[SUPPLIED MATERIAL Boundary: Start]

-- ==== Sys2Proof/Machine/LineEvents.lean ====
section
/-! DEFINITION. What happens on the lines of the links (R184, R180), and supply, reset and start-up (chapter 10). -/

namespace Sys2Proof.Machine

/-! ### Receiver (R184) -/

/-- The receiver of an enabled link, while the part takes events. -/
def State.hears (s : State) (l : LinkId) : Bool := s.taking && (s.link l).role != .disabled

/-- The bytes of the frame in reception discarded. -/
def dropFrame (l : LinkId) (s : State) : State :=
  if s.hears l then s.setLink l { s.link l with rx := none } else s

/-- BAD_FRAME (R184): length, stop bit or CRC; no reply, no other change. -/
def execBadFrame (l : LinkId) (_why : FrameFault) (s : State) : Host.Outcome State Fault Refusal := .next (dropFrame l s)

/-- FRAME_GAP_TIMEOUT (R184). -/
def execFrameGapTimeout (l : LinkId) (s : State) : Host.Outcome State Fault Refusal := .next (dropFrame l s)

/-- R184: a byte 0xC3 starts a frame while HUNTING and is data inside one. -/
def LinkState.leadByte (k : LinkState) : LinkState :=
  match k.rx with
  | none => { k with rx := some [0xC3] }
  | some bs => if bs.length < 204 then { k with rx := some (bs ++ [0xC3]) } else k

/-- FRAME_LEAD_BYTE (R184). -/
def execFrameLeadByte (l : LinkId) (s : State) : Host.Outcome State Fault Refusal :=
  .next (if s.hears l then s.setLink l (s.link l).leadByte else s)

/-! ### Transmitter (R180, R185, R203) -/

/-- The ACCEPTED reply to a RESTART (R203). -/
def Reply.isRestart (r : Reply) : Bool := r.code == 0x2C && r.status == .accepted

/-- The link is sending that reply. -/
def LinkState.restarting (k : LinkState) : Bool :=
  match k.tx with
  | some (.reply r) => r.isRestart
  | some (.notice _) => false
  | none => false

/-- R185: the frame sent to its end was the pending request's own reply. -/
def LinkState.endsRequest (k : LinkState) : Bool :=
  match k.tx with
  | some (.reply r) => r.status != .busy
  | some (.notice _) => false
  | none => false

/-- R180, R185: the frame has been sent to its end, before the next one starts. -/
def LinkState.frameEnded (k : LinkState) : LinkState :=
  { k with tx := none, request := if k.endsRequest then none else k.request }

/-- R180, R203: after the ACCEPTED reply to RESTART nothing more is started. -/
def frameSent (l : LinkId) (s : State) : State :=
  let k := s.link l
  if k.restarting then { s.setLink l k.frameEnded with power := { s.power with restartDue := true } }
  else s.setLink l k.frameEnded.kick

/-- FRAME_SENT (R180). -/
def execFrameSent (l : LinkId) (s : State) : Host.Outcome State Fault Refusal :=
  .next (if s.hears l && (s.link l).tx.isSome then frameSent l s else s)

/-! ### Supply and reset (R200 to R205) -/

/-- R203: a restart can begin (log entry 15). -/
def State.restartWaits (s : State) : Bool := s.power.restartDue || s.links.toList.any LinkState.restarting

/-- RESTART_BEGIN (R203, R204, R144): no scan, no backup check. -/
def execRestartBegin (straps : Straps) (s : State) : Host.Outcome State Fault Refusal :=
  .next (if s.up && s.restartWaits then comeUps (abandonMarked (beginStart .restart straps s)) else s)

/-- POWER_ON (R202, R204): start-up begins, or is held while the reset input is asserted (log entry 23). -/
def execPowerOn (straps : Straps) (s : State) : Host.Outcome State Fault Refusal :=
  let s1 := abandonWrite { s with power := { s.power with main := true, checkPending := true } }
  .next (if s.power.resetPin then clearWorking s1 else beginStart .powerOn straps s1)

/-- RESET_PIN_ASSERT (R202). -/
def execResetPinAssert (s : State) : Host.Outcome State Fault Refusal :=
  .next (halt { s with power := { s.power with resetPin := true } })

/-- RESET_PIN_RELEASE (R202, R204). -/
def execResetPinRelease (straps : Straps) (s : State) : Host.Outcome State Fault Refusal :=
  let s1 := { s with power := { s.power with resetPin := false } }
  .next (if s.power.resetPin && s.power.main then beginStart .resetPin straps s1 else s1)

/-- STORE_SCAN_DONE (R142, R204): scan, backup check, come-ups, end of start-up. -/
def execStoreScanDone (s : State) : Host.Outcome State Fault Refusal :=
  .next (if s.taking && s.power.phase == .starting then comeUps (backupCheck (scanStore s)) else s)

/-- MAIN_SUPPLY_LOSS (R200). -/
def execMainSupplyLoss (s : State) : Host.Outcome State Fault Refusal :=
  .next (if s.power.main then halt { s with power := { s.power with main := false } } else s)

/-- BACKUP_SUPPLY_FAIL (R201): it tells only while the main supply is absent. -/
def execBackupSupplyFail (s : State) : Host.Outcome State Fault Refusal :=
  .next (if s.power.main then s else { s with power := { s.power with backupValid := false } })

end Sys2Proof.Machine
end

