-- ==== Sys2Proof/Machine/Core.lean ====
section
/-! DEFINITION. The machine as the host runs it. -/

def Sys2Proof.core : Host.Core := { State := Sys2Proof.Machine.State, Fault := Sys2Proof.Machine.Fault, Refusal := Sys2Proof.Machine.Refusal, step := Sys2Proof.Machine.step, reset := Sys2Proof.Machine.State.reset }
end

[SUPPLIED MATERIAL Boundary: End]

Determine how many lines of the data include the word "restartDue". Reply with the count and no other text.

2